Task to complete — Which lines of the entries contain the word "anyWin"? Please list them.

Entries taken from a collection:
theorem State.deliveries_keeps (s : State) :
    Keeps (foot [.anyReg, .anyWin, .recTick, .timers, .hostQ, .fieldQ, .held, .gap, .tm, .bar, .faults, .cou, .bru, .pal, .pwr, .col, .nul, .var, .str, .evt, .lnk, .hka, .hkb, .refOnAt] ||| foot [.cal, .mgt, .cfg, .flash, .free, .winAddrs, .srcs]) s (State.deliveries s) := by
  unfold State.deliveries
  extract_lets a1 a2 a3 a4
  try clear_value a1
  try clear_value a2
  try clear_value a3
  have ha4 : Keeps (foot [.anyReg, .anyWin, .recTick, .timers, .hostQ, .fieldQ, .held, .gap, .tm, .bar, .faults, .cou, .bru, .pal, .pwr, .col, .nul, .var, .str, .evt, .lnk, .hka, .hkb, .refOnAt] ||| foot [.cal, .mgt, .cfg, .flash, .free, .winAddrs, .srcs]) s a4 := by
    unfold a4
    repeat' first
      | with_reducible assumption
      | with_reducible apply Keeps.refl
      | with_reducible apply Keeps.ite
      | (apply Keeps.step; with_reducible apply State.deliver_keeps)
      | (with_reducible apply Keeps.forEach; intro _ _ _)
      | (with_reducible apply Keeps.foldl_fst; intro _ _ _)
      | (with_reducible apply Keeps.foldl_snd; intro _ _ _)
      | (with_reducible apply Keeps.foldl; intro _ _ _)
      | decide +kernel
      | exact sub_flt _ (by decide +kernel)
      | exact sub_eng _ (by decide +kernel)
      | exact sub_hk _ (by decide +kernel)
      | exact sub_port _ _ (by decide +kernel)
      | exact sub_win _ (by decide +kernel)
      | exact sub_any _ (by decide +kernel)
      | split
      | refine Keeps.upd ?_
  try clear_value a4
  repeat' first
    | with_reducible assumption
    | with_reducible apply Keeps.refl
    | with_reducible apply Keeps.ite
    | (apply Keeps.step; with_reducible apply State.deliver_keeps)
    | (with_reducible apply Keeps.forEach; intro _ _ _)
    | (with_reducible apply Keeps.foldl_fst; intro _ _ _)
    | (with_reducible apply Keeps.foldl_snd; intro _ _ _)
    | (with_reducible apply Keeps.foldl; intro _ _ _)
    | decide +kernel
    | exact sub_flt _ (by decide +kernel)
    | exact sub_eng _ (by decide +kernel)
    | exact sub_hk _ (by decide +kernel)
    | exact sub_port _ _ (by decide +kernel)
    | exact sub_win _ (by decide +kernel)
    | exact sub_any _ (by decide +kernel)
    | split
    | refine Keeps.upd ?_

theorem State.swapCorrected_keeps (s : State) :
    Keeps (foot [.flt, .bar, .faults, .srcs]) s (State.swapCorrected s) := by
  unfold State.swapCorrected
  repeat' first
    | with_reducible assumption
    | with_reducible apply Keeps.refl
    | with_reducible apply Keeps.ite
    | (apply Keeps.step; with_reducible apply State.ackMask_keeps)
    | (apply Keeps.step; with_reducible apply State.clearMirror_keeps)
    | (with_reducible apply Keeps.forEach; intro _ _ _)
    | (with_reducible apply Keeps.foldl_fst; intro _ _ _)
    | (with_reducible apply Keeps.foldl_snd; intro _ _ _)
    | (with_reducible apply Keeps.foldl; intro _ _ _)
    | decide +kernel
    | exact sub_flt _ (by decide +kernel)
    | exact sub_eng _ (by decide +kernel)
    | exact sub_hk _ (by decide +kernel)
    | exact sub_port _ _ (by decide +kernel)
    | exact sub_win _ (by decide +kernel)
    | exact sub_any _ (by decide +kernel)
    | split

end Sys2Proof.Machine
end

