theorem State.calTick_keeps (s : State) :
    Keeps (foot [.reg GLB_DETERMINISM, .reg LNK_DEADLETTER_COUNT, .reg (ENG_STATUS 0x600), .reg COL_ROVER_STATUS, .reg COL_ROVER_MISMATCH, .reg (HKx_CTRL 0x1700), .reg (HKx_STATUS 0x1700), .reg (HKx_OVERRUN_COUNT 0x1700), .reg (HKx_CTRL 0x1800), .reg (HKx_STATUS 0x1800), .reg (HKx_OVERRUN_COUNT 0x1800), .reg HKS_EXC_STATUS, .reg CAL_STATUS, .reg CAL_DEFER_COUNT, .reg CAL_TRACE_STATUS, .reg (ENG_STATUS 0x1B00), .flt, .win .lnk, .win .nul, .win .cal, .recTick, .bar, .faults, .cou] ||| foot [.bru, .col, .nul, .lnk, .hka, .hkb, .cal, .free, .srcs]) s (State.calTick s) := by
  unfold State.calTick
  extract_lets a1 a2 a3
  have ha1 : Keeps (foot [.reg GLB_DETERMINISM, .reg LNK_DEADLETTER_COUNT, .reg (ENG_STATUS 0x600), .reg COL_ROVER_STATUS, .reg COL_ROVER_MISMATCH, .reg (HKx_CTRL 0x1700), .reg (HKx_STATUS 0x1700), .reg (HKx_OVERRUN_COUNT 0x1700), .reg (HKx_CTRL 0x1800), .reg (HKx_STATUS 0x1800), .reg (HKx_OVERRUN_COUNT 0x1800), .reg HKS_EXC_STATUS, .reg CAL_STATUS, .reg CAL_DEFER_COUNT, .reg CAL_TRACE_STATUS, .reg (ENG_STATUS 0x1B00), .flt, .win .lnk, .win .nul, .win .cal, .recTick, .bar, .faults, .cou] ||| foot [.bru, .col, .nul, .lnk, .hka, .hkb, .cal, .free, .srcs]) s a1 := by
    unfold a1
    repeat' first
      | with_reducible assumption
      | with_reducible apply Keeps.refl
      | with_reducible apply Keeps.ite
      | (apply Keeps.step; with_reducible apply State.calDone_keeps)
      | (apply Keeps.step; with_reducible apply State.releaseAway_keeps)
      | (apply Keeps.step; with_reducible apply State.calSheet_keeps)
      | (apply Keeps.step; with_reducible apply State.calDispatch_keeps)
      | (apply Keeps.step; with_reducible apply State.roverTick_keeps)
      | (apply Keeps.step; with_reducible apply State.setBit_keeps)
      | (with_reducible apply Keeps.forEach; intro _ _ _)
      | (with_reducible apply Keeps.foldl_fst; intro _ _ _)
      | (with_reducible apply Keeps.foldl_snd; intro _ _ _)
      | (with_reducible apply Keeps.foldl; intro _ _ _)
      | decide +kernel
      | exact sub_flt _ (by decide +kernel)
      | exact sub_eng _ (by decide +kernel)
      | exact sub_hk _ (by decide +kernel)
      | exact sub_port _ _ (by decide +kernel)
      | exact sub_win _ (by decide +kernel)
      | exact sub_any _ (by decide +kernel)
      | split
  try clear_value a1
  have ha2 : Keeps (foot [.reg GLB_DETERMINISM, .reg LNK_DEADLETTER_COUNT, .reg (ENG_STATUS 0x600), .reg COL_ROVER_STATUS, .reg COL_ROVER_MISMATCH, .reg (HKx_CTRL 0x1700), .reg (HKx_STATUS 0x1700), .reg (HKx_OVERRUN_COUNT 0x1700), .reg (HKx_CTRL 0x1800), .reg (HKx_STATUS 0x1800), .reg (HKx_OVERRUN_COUNT 0x1800), .reg HKS_EXC_STATUS, .reg CAL_STATUS, .reg CAL_DEFER_COUNT, .reg CAL_TRACE_STATUS, .reg (ENG_STATUS 0x1B00), .flt, .win .lnk, .win .nul, .win .cal, .recTick, .bar, .faults, .cou] ||| foot [.bru, .col, .nul, .lnk, .hka, .hkb, .cal, .free, .srcs]) s a2 := by
    unfold a2
    repeat' first
      | with_reducible assumption
      | with_reducible apply Keeps.refl
      | with_reducible apply Keeps.ite
      | (apply Keeps.step; with_reducible apply State.calDone_keeps)
      | (apply Keeps.step; with_reducible apply State.releaseAway_keeps)
      | (apply Keeps.step; with_reducible apply State.calSheet_keeps)
      | (apply Keeps.step; with_reducible apply State.calDispatch_keeps)
      | (apply Keeps.step; with_reducible apply State.roverTick_keeps)
      | (apply Keeps.step; with_reducible apply State.setBit_keeps)
      | (with_reducible apply Keeps.forEach; intro _ _ _)
      | (with_reducible apply Keeps.foldl_fst; intro _ _ _)
      | (with_reducible apply Keeps.foldl_snd; intro _ _ _)
      | (with_reducible apply Keeps.foldl; intro _ _ _)
      | decide +kernel
      | exact sub_flt _ (by decide +kernel)
      | exact sub_eng _ (by decide +kernel)
      | exact sub_hk _ (by decide +kernel)
      | exact sub_port _ _ (by decide +kernel)
      | exact sub_win _ (by decide +kernel)
      | exact sub_any _ (by decide +kernel)
      | split
  try clear_value a2
  have ha3 : Keeps (foot [.reg GLB_DETERMINISM, .reg LNK_DEADLETTER_COUNT, .reg (ENG_STATUS 0x600), .reg COL_ROVER_STATUS, .reg COL_ROVER_MISMATCH, .reg (HKx_CTRL 0x1700), .reg (HKx_STATUS 0x1700), .reg (HKx_OVERRUN_COUNT 0x1700), .reg (HKx_CTRL 0x1800), .reg (HKx_STATUS 0x1800), .reg (HKx_OVERRUN_COUNT 0x1800), .reg HKS_EXC_STATUS, .reg CAL_STATUS, .reg CAL_DEFER_COUNT, .reg CAL_TRACE_STATUS, .reg (ENG_STATUS 0x1B00), .flt, .win .lnk, .win .nul, .win .cal, .recTick, .bar, .faults, .cou] ||| foot [.bru, .col, .nul, .lnk, .hka, .hkb, .cal, .free, .srcs]) s a3 := by
    unfold a3
    repeat' first
      | with_reducible assumption
      | with_reducible apply Keeps.refl
      | with_reducible apply Keeps.ite
      | (apply Keeps.step; with_reducible apply State.calDone_keeps)
      | (apply Keeps.step; with_reducible apply State.releaseAway_keeps)
      | (apply Keeps.step; with_reducible apply State.calSheet_keeps)
      | (apply Keeps.step; with_reducible apply State.calDispatch_keeps)
      | (apply Keeps.step; with_reducible apply State.roverTick_keeps)
      | (apply Keeps.step; with_reducible apply State.setBit_keeps)
      | (with_reducible apply Keeps.forEach; intro _ _ _)
      | (with_reducible apply Keeps.foldl_fst; intro _ _ _)
      | (with_reducible apply Keeps.foldl_snd; intro _ _ _)
      | (with_reducible apply Keeps.foldl; intro _ _ _)
      | decide +kernel
      | exact sub_flt _ (by decide +kernel)
      | exact sub_eng _ (by decide +kernel)
      | exact sub_hk _ (by decide +kernel)
      | exact sub_port _ _ (by decide +kernel)
      | exact sub_win _ (by decide +kernel)
      | exact sub_any _ (by decide +kernel)
      | split
  try clear_value a3
  repeat' first
    | with_reducible assumption
    | with_reducible apply Keeps.refl
    | with_reducible apply Keeps.ite
    | (apply Keeps.step; with_reducible apply State.calDone_keeps)
    | (apply Keeps.step; with_reducible apply State.releaseAway_keeps)
    | (apply Keeps.step; with_reducible apply State.calSheet_keeps)
    | (apply Keeps.step; with_reducible apply State.calDispatch_keeps)
    | (apply Keeps.step; with_reducible apply State.roverTick_keeps)
    | (apply Keeps.step; with_reducible apply State.setBit_keeps)
    | (with_reducible apply Keeps.forEach; intro _ _ _)
    | (with_reducible apply Keeps.foldl_fst; intro _ _ _)
    | (with_reducible apply Keeps.foldl_snd; intro _ _ _)
    | (with_reducible apply Keeps.foldl; intro _ _ _)
    | decide +kernel
    | exact sub_flt _ (by decide +kernel)
    | exact sub_eng _ (by decide +kernel)
    | exact sub_hk _ (by decide +kernel)
    | exact sub_port _ _ (by decide +kernel)
    | exact sub_win _ (by decide +kernel)
    | exact sub_any _ (by decide +kernel)
    | split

Answer to the exercise —
    Keeps (foot [.anyReg, .anyWin, .recTick, .timers, .hostQ, .fieldQ, .held, .gap, .tm, .bar, .faults, .cou, .bru, .pal, .pwr, .col, .nul, .var, .str, .evt, .lnk, .hka, .hkb, .refOnAt] ||| foot [.cal, .mgt, .cfg, .flash, .free, .winAddrs, .srcs]) s (State.deliveries s) := by
  have ha4 : Keeps (foot [.anyReg, .anyWin, .recTick, .timers, .hostQ, .fieldQ, .held, .gap, .tm, .bar, .faults, .cou, .bru, .pal, .pwr, .col, .nul, .var, .str, .evt, .lnk, .hka, .hkb, .refOnAt] ||| foot [.cal, .mgt, .cfg, .flash, .free, .winAddrs, .srcs]) s a4 := by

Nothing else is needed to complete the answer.